Integration of new technologies is seen as less of a challenge than it was in the past but IT security concerns are increasing dramatically, according to a review of IT auditing best practice that has also found that risk management of third parties is rising rapidly.
The latest annual ISACA-Protiviti IT Audit Benchmarking Survey found IT security to be the top-of-mind concern amongst IT audit leaders, who are increasingly engaging with executives and courting IT project leaders as they work to increase the visibility of risk management within major IT rollouts.
Getting that visibility remains difficult for many IT audit specialists, with only 55 percent of the 1062 respondents saying they regularly attend audit committee meetings. This was well up over historical figures – in 2012 the figure was just 22 percent – but well behind world leader Asia, where 87 percent of IT audit directors regularly attend audit committee meetings.
These figures reflect the relative profile of IT auditors – whose remit increasingly includes evaluation of and remediation of cybersecurity risk – within the company’s overall business function. And while Oceania businesses were relatively high by world standards – 75 percent of IT audit directors regularly attend audit committee meetings, compared with just 42 percent in North America –even that presence isn’t a guarantee of robust IT risk management.
Indeed, just 25 percent of participating organisations update their IT audit risk assessments once per quarter or more frequently – suggesting that most IT auditing functions are established on a set-and-forget basis that may not reflect the rapidly changing nature of the organisation and its technology.

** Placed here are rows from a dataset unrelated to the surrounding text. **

-- ==== Sys2Proof/Machine/ArrayMul.lean ====
section
/-!
DEFINITION. The matrix array: multiply, load, drain, park and status (12 R234-R256; 18 R352-R355).
-/
namespace Sys2Proof.Machine

def arrayOf (s : State) (id : CoreId) : ArrayImg := (clusOf s (CoreId.cl id)).array
def modArray (s : State) (id : CoreId) (f : ArrayImg → ArrayImg) : State :=
  modClus s (CoreId.cl id) fun cl => { cl with array := f cl.array }
def bankOf (s : State) (id : CoreId) (b : Nat) : Bank := if b = 0 then (arrayOf s id).bank0 else (arrayOf s id).bank1
def modBank (s : State) (id : CoreId) (b : Nat) (f : Bank → Bank) : State :=
  modArray s id fun a => if b = 0 then { a with bank0 := f a.bank0 } else { a with bank1 := f a.bank1 }
/-- R352: the verdict of a bank begins afresh when it is overwritten. -/
def freshVerdict (s : State) (id : CoreId) (b : Nat) : State :=
  modArray s id fun a => { a with verdictFail := setBit a.verdictFail b false }
def verdictBad (s : State) (id : CoreId) (b : Nat) : Bool := (arrayOf s id).verdictFail.getLsbD b

/-- Word (i, j) of a bank: partial p of the element (R239). -/
def bankGet (b : Bank) (p i j : Nat) : BitVec 32 :=
  if p = 0 then mget 0 b.w (128 * i + j) else (mget none b.parts (16384 * p + 128 * i + j)).getD 0
def bankPut (b : Bank) (p i j : Nat) (v : BitVec 32) : Bank :=
  if p = 0 then { b with w := mset 0 b.w (128 * i + j) v }
  else { b with parts := mset none b.parts (16384 * p + 128 * i + j) (some v) }

/-- R240: a folded bank combined; the flags of the additions. -/
def combineBank (ftz : Bool) (b : Bank) : Bank × Word :=
  if b.fold = 0 then (b, 0)
  else
    let add (x y : BitVec 32) : BitVec 32 × Word := if b.int then (x + y, 0) else rAdd ftz x y
    let r := b.parts.foldl (fun (a : Bank × Word) e =>
      if e.1 < 16384 || 32768 ≤ e.1 then a
      else
        let i := (e.1 - 16384) / 128
        let j := e.1 % 128
        let x := add (bankGet b 0 i j) (bankGet b 1 i j)
        if b.fold = 2 then
          let y := add (bankGet b 2 i j) (bankGet b 3 i j)
          let z := add x.1 y.1
          (bankPut a.1 0 i j z.1, a.2 ||| x.2 ||| y.2 ||| z.2)
        else (bankPut a.1 0 i j x.1, a.2 ||| x.2)) (b, 0)
    ({ r.1 with fold := 0, parts := [] }, r.2)

/-- R235: fields of a descriptor; rank, tile and binding are those of a window (R281). -/
def dHeld (v : Word) : Bool := v.getLsbD 11
def dHold (v : Word) : Bool := v.getLsbD 10
/-- R244: a descriptor names a bound tile of a core of the team and sets no other bit. -/
def descOk (s : State) (id : CoreId) (v mask : Word) : Bool :=
  onlyBits v mask && rankOk s id (bitsAt v 8 2) && (winBind s id v).bound
/-- The tile supplies rows x cols, or cols x rows when read transposed. -/
def supplies (t : Tile) (trans : Bool) (rows cols : Nat) : Bool :=
  if trans then cols ≤ tileRows t && rows ≤ tileCols t else rows ≤ tileRows t && cols ≤ tileCols t

/-- An operand element as read: its value, bad, and in a zero block (R241). -/
structure Opnd where
  v : Num
  bad : Bool := false
  zero : Bool := false

/-- R241, R242: the block of element (i, j) is a zero block, one for a bad scale among them. -/
def zeroBlock (g : Grid) (i j : Nat) : Bool :=
  let zero (e : Elt) : Bool := e.poison || numIsZero (mxValue e.sc e.code)
  isBlocked g.fmt && (((g.scs.getD (i / blkRows g.fmt) []).getD (j / blkCols g.fmt) (0, false)).2 ||
    (if isSq g.fmt then sqE (BitVec.ofNat 16 (gridElt g i j).sc) = 0
     else (List.range 32).all fun k => zero (gridElt g i (j / 32 * 32 + k))))

/-- R236: an operand of rows x cols as its grid gives it, read transposed or not, exactly. -/
def opndOf (g : Grid) (trans : Bool) (rows cols : Nat) : List (List Opnd) :=
  tab rows cols fun i j =>
    let r := if trans then j else i
    let k := if trans then i else j
    let bad := (gridElt g r k).poison
    { v := if bad then .fin false 0 0 else gridNum g false r k, bad := bad, zero := zeroBlock g r k }

/-- R236, R241: an operand of rows x cols read from a tile of a core: MXFP4 in whole blocks, each judged whole. -/
def opndTake (c : CoreId) (super : Bool) (t : Tile) (trans : Bool) (rows cols : Nat) (p : Part) : Except Halt (List (List Opnd) × Part) :=
  let n := if trans then rows else cols
  match tileTake c super t 0 (if trans then cols else rows) 0 (if t.fmt = 5 then ceilDiv n 32 * 32 else n) p with
  | .error h => .error h
  | .ok (g, p1) => .ok (opndOf g trans rows cols, p1)

/-- The bad elements of an operand by their place in the tile, row by row. -/
def badElts (m : List (List Opnd)) (trans : Bool) : List (Nat × Nat) :=
  let r := m.length
  let c := (m.headD []).length
  let bad (i j : Nat) : Bool := match (m.getD i [])[j]? with | some o => o.bad | none => false
  if trans then (List.range c).flatMap fun i => (List.range r).filterMap fun j => if bad j i then some (i, j) else none
  else (List.range r).flatMap fun i => (List.range c).filterMap fun j => if bad i j then some (i, j) else none

/-- An operand's bad elements: operand B, its core, its tile and the places. -/
abbrev BadList := List (Bool × CoreId × Tile × List (Nat × Nat))

/-- R242: the stash address of an element of a tile. -/
def eltStash (c : CoreId) (t : Tile) (i j : Nat) : Nat := c.rank * 2 ^ 21 + tileRow t i + j * eltBits t.fmt / 8

/-- R242, R253: OPZ, SUBN, the first-substitution record, and the class 4 record of the word. -/
def substitute (s : State) (id : CoreId) (en : Entry) (bads : BadList) : State :=
  match bads.flatMap fun b => b.2.2.2.map fun p => (b.1, b.2.1, b.2.2.1, p) with
  | [] => s
  | l@((opB, c, t, p) :: _) =>
    let s1 := modArray s id fun a =>
      { a with
        opz := true
        subn := BitVec.ofNat 32 (Nat.min (a.subn.toNat + l.length) (2 ^ 32 - 1))
        subv := true
        subop := if a.subv then a.subop else opB
        subr := if a.subv then a.subr else BitVec.ofNat 7 p.1
        subc := if a.subv then a.subc else BitVec.ofNat 7 p.2
        subent := if a.subv then a.subent else en.index }
    let s2 := (logErr s1 (unitRec s1 id
      { cls := 4, sev := 1, kind := 5, unit := id.clus * 4 + id.rank, die := id.die,
        va := BitVec.ofNat 64 (eltStash c t p.1 p.2), ctx := 0x12, entry := some (2 * 2 ^ 16 + en.index.toNat) })).2
    count s2 id 0x52 l.length en.modes.super

/-- R82: a subnormal input under FTZ, by its format. -/
def flushElt (fmt : BitVec 4) (ftz : Bool) (v : Num) : Num :=
  match v with
  | .fin s m e =>
    let emin : Int := if fmt = 3 then -6 else if fmt = 4 then -14 else -126
    if ftz && 1 ≤ fmt.toNat && fmt.toNat ≤ 4 && m ≠ 0 && decide (e + bitLen m - 1 < emin) then .fin s 0 0 else v
  | _ => v

/-- R237: a format pair's group size, cycles per group, and whether its bank is INT32. -/
def pairOf (a b : BitVec 4) : Option (Nat × Nat × Bool) :=
  let fp8 (f : BitVec 4) : Bool := f = 3 || f = 4
  let sq24 (f : BitVec 4) : Bool := f = 6 || f = 7
  if a = 1 && b = 1 then some (1, 4, false)
  else if a = 2 && b = 2 then some (2, 2, false)
  else if (fp8 a && fp8 b) || (a = 8 && b = 8) then some (4, 2, false)
  else if a = 9 && b = 9 then some (4, 2, true)
  else if (a = 5 && b = 5) || (sq24 a && sq24 b) then some (8, 2, false)
  else none

/-- R413: the weight of a multiplying word by its pair. -/
def pairWeight (a b : BitVec 4) : Nat :=
  match pairOf a b with
  | some (8, _, _) => 32
  | some (4, _, _) => 30
  | some (2, _, _) => 28
  | some (1, _, _) => 24
  | _ => 8

/-- R239: the fold mode and its factor. -/
def foldMode (fold : Bool) (m n : Nat) : BitVec 2 × Nat :=
  if !fold || n = 1 then (0, 1)
  else if n ≤ 32 then (2, 4)
  else if n ≤ 64 then (1, 2)
  else if m ≤ 64 then (3, 2) else (0, 1)

/-- R238: one group into an FP32 accumulator. -/
def stepFp (ftz neg : Bool) (acc : BitVec 32) (ps : List (Num × Num)) : BitVec 32 × Word :=
  let g0 := ps.foldl (fun (x : Num) p => (numAdd 0 x (numMul p.1 p.2).1).1) (.fin false 0 0)
  let g := if neg then numNeg g0 else g0
  if numIsNan g then (0x7FC00000, flagIf (!ps.any fun p => numIsNan p.1 || numIsNan p.2) flNV)
  else if numIsZero g then (acc, 0)
  else rOp ftz (numAdd 0 (dec32 ftz acc) g)

/-- The integer of an INT8 element. -/
def numInt (v : Num) : Int :=
  match v with
  | .fin s m e => numAt s m e 0
  | _ => 0

/-- R238: one group into an INT32 accumulator. -/
def stepInt (neg : Bool) (acc : BitVec 32) (ps : List (Num × Num)) : BitVec 32 × Word :=
  let g := (ps.map fun p => numInt p.1 * numInt p.2).sum
  (acc + BitVec.ofInt 32 (if neg then -g else g), 0)

/-- R238: the groups of [lo, hi) in ascending order. -/
def dotGo (step : BitVec 32 → List (Num × Num) → BitVec 32 × Word) (ps : List (Num × Num)) (g hi : Nat) :
    Nat → Nat → BitVec 32 × Word → BitVec 32 × Word
  | 0, _, r => r
  | n + 1, lo, r =>
    if hi ≤ lo then r
    else
      let x := step r.1 ((ps.drop lo).take (Nat.min g (hi - lo)))
      dotGo step ps g hi n (lo + g) (x.1, r.2 ||| x.2)

/-- A multiplication on a bank (R238, R240): extents, group size, fold factor, the rows of A and the columns of B with the place of
those that hold a bad element, and whether the bank is a clean one of the other type (log 19). -/
structure MulJob where
  m : Nat
  n : Nat
  k : Nat
  g : Nat
  f : Nat
  lower : Bool
  a : List (List Num)
  b : List (List Num)
  badA : List Bool
  badB : List Bool
  other : Bool := false

/-- R240: the k range of partial p. -/
def partRange (j : MulJob) (p : Nat) : Nat × Nat :=
  let q := ceilDiv (ceilDiv j.k j.g) j.f
  (p * q * j.g, Nat.min ((p + 1) * q * j.g) j.k)

/-- R85: rows of an operand that hold a bad element. -/
def badRows (m : List (List Opnd)) : List Bool := m.map fun r => r.any (·.bad)

/-- R238, R240: every partial of every element; one with a bad input sets no flag (R85). -/
def mulBank (step : BitVec 32 → List (Num × Num) → BitVec 32 × Word) (j : MulJob) (b : Bank) : Bank × Word :=
  (List.range j.m).foldl (fun r i =>
    (List.range (if j.lower then i + 1 else j.n)).foldl (fun r c =>
      let ps := (j.a.getD i []).zip (j.b.getD c [])
      (List.range j.f).foldl (fun (r : Bank × Word) p =>
        let rg := partRange j p
        let w := bankGet r.1 p i c
        let x := dotGo step ps j.g rg.2 j.k rg.1 (if j.other && p = 0 then Config.bankOther w else w, 0)
        (bankPut r.1 p i c x.1, if j.badA.getD i false || j.badB.getD c false then r.2 else r.2 ||| x.2)) r) r) (b, 0)

/-- R241: group t of element (i, c) is skipped: on one side it lies in zero blocks, on the other in finite ones. -/
def skipsGroup (j : MulJob) (a b : List (List Opnd)) (i c t : Nat) : Bool :=
  let w := (((a.getD i []).zip (b.getD c [])).drop (t * j.g)).take j.g
  let finite (o : Opnd) : Bool := o.zero || !numIsNan o.v
  w.all (fun p => p.1.zero && finite p.2) || w.all fun p => p.2.zero && finite p.1

/-- The elements a word computes. -/
def mulCells (j : MulJob) : List (Nat × Nat) :=
  (List.range j.m).flatMap fun i => (List.range (if j.lower then i + 1 else j.n)).map fun c => (i, c)

/-- R241: the groups skipped. -/
def skipGroups (j : MulJob) (a b : List (List Opnd)) : Nat :=
  ((mulCells j).map fun e => ((List.range (ceilDiv j.k j.g)).filter (skipsGroup j a b e.1 e.2)).length).sum

/-- R413: what a multiplying word draws in its group steps, for each of the cyc cycles of a step: the weight's share of the groups
that are not skipped, rounded up (DESIGN CHOICE, log 51). -/
def groupDraws (weight cyc : Nat) (j : MulJob) (a b : List (List Opnd)) : List Nat :=
  let s := ceilDiv j.k j.g
  let q := ceilDiv s j.f
  (List.range q).flatMap fun t =>
    let gs := (mulCells j).flatMap fun e => ((List.range j.f).filter fun p => p * q + t < s).map fun p => skipsGroup j a b e.1 e.2 (p * q + t)
    List.replicate cyc (ceilDiv (weight * (gs.filter (!·)).length) gs.length)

Involving IT auditors later in the game can come back to bite businesses that may only come to find cybersecurity issues late in the game, or even after systems are deployed.
“Seeing greater involvement by IT audit in significant technology projects is a positive trend, especially considering the dynamic nature of technology and critical risks related to security and privacy,” said Christos Dimitriadis, chair of ISACA’s board of directors and group director of information security for INTRALOT in a statement.
“Having IT audit bring a mindset of risk and control to these projects can be highly advantageous,” he continued. “However, our results show that IT audit is more involved in the post-implementation stages of these projects versus earlier planning and design stages. With a solid foundation of assurance on the front end, organisations can have the confidence they need to be innovative and fast-paced in pursuit of their business goals.”
Building this foundation of assurance is easier said than done, however, since organisations across Australia and the rest of Oceania are moving quickly to establish themselves in areas with clear business benefits and attendant competitive advantage. Some 95 percent of businesses in the Oceania region had implemented an IT system or application in the last three years – well ahead of the response rate in other regions – and there were far more projects focused on improving the customer interface and improving employee collaboration than in Asia or North America.
Oceania businesses were also far less likely than other regions to be implementing infrastructure improvements, and more likely than European or North American companies to be implementing process automation. Oceania companies were also more likely to focus IT auditing efforts on areas such as project governance (53 percent compared with 50 percent in North America and Europe, and 37 percent in Asia) and evaluating the project’s risk management plan (50 percent, against 42 percent in North America and 39 percent in Asia).
These figures reinforce the picture of Australian businesses as being forward-looking and project-focused – although such a progressive outlook is not without its risks.
Indeed, respondents named the biggest risk factor for IT implementation projects as being the frequency of updates to project goals and outcomes. Budgets were also reviewed less than in other geographies, with just 21 percent of Oceania companies monitoring budget expenditure as against 41 percent in Africa, 29 percent in Europe and 22 percent in North America.
“This is also notable,” Dimitriadis said, “because a substantial percentage of IT projects tend to run over budget and behind schedule and fail to achieve the desired objectives. Audit committee members, in particular, are seeking greater assurance around critical IT risks and controls – internal audit and IT audit leaders must be prepared to demonstrate audit coverage of key areas and articulate where the highest risks remain.”
Several Australian organisations have recently led the charge in integrating IT risk management more closely with their development efforts, with companies including Telstra and Optus-affiliated Macquarie Group appointing teams to monitor cybersecurity within their ongoing project work.